Jeremy Robson concludes his story of his dad's time as a prisoner of war during the final part of the Second World War, and reflects on his debt of life to an honourable enemy ...
During his convalescence in Scarborough, my father received a letter from the Air Ministry.
This informed him of an approach by Herr Heinrich Gottman, who was claiming that he and his family had helped an injured British airman in the closing stages of the war.
Herr Gottman had also told the ministry that a relative, Fritz Nolte, was a prisoner of war at a camp in Scotland. Naturally they were looking forward to his return to Germany, and hopingthe help they had offered to my father might be taken into consideration in securing Fritz with an earlier than scheduled release.

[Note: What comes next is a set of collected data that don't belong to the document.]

/-- A die all of whose lanes are up keeps its engine at a tick, and no lane fault is told (R77). -/
theorem State.swapLanes_of_up {s : State} {d : Die} (h : ∀ n, (Tab.get LaneSt.free (s.die d).eng.lanes n).Up) :
    SameDies LDie.spanView s (s.swapLanes d) := by
  have hswap (e : Engine) (n : Nat) (he : (Tab.get LaneSt.free e.lanes n).Up) : e.swapLane n = e := by
    unfold Engine.swapLane
    obtain h | h := he <;> rw [h]
  have hfold (l : List Nat) : l.foldl Engine.swapLane (s.die d).eng = (s.die d).eng := by
    induction l with
    | nil => rfl
    | cons n l ih => rw [List.foldl_cons, hswap _ n (h n), ih]
  have hdown : (s.die d).eng.lanesDown = 0 := by
    unfold Engine.lanesDown
    rw [List.length_eq_zero_iff, List.filter_eq_nil_iff]
    intro n _
    obtain h | h := h n <;> rw [h] <;> simp
  unfold State.swapLanes
  dsimp only
  rw [hfold, hdown, if_neg (by simp)]
  exact (SameDies.updDie d fun _ => rfl).trans (.of_dies rfl rfl)

theorem State.rotate_same (s : State) (d : Die) : SameDies LDie.spanView s (s.rotate d) := by
  unfold State.rotate
  dsimp only
  split
  · exact .refl s
  · split
    · exact .refl s
    · split
      · exact .refl s
      · exact .updDie d fun _ => rfl

theorem State.stTick_same (s : State) (d : Die) : SameDies LDie.spanView s (s.stTick d) := by
  unfold State.stTick
  dsimp only
  refine SameDies.ite (SameDies.trans ?_ (.of_dies rfl rfl)) ?_ <;>
    exact SameDies.trans (SameDies.trans (.of_dies (by split <;> rfl) (by split <;> rfl)) (.of_dies rfl rfl)) (State.rotate_same _ d)

/-- No timer of the die counts ticks. -/
theorem State.timerEdge_of_none {s : State} {d : Die}
    (h : ∀ k, k < 8 → (s.timer (8 * d.n + k)).en = false ∨ (s.timer (8 * d.n + k)).src = false) : s.timerEdge d true = s := by
  have hfold (l : List Nat) (hl : ∀ k ∈ l, k < 8) : l.foldl (fun (s : State) k =>
      let x := s.timer (8 * d.n + k)
      if x.en && x.src == true then s.putTimer (8 * d.n + k) x.edge else s) s = s := by
    induction l with
    | nil => rfl
    | cons k l ih =>
      rw [List.foldl_cons]
      have hoff := h k (hl k List.mem_cons_self)
      dsimp only
      rw [if_neg (by rcases hoff with h | h <;> simp [h])]
      exact ih fun k hk => hl k (List.mem_cons_of_mem _ hk)
  exact hfold _ fun k hk => List.mem_range.mp hk

/-- Tick by tick: the part of TICK that opens the span of the die. -/
def State.tickOpen (s : State) (d : Die) : State :=
  let tb := s.nextTb d
  let s0 := s.jrnFlush d
  let s1 := s0.updDie d (LDie.newSpan s0.pattern (tspanNs s0.modes.spanK) tb.spanNo (s.modes.pwr == .deepSleep) (s0.flt.frozen != 0) s0.heldChan tb)
  let s1a := (s1.updDie d fun l => { l with cur := s1.openSnap tb l.cur }).readPairs d [128, 129, 130, 131]
  let s2 := s1a.updDie d fun l => (l.push [flitTick tb.ts tb.lastCommit, l.inFlit 4 true]).pushPos s1a.pattern d (s.modes.pwr == .deepSleep)
  s2.updDie d fun l => { l with net := l.net.newSpan s2.pattern d }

My father replied, pointing out that the Gottman family and other villagers had been very kind to him, especially given the circumstances.
They had done their very best to help treat his wounds and make him comfortable. They had very little to treat him with but had done the best they could. As the war was now over, he said that if anything could be done to reunite Fritz Nolte with his family, then it would be very much with his blessing. Over the following decades he never heard any more about this, and wondered if his reply to the Air Ministry had produced the desired effect.
As a small child I was constantly amazed that my dear old Dad had experienced such a tumultuous time in his youth. I would endlessly demand that he told me more “war stories” and my favourite time for this was on a Friday night after my Dad had been to the pub for a couple of pints.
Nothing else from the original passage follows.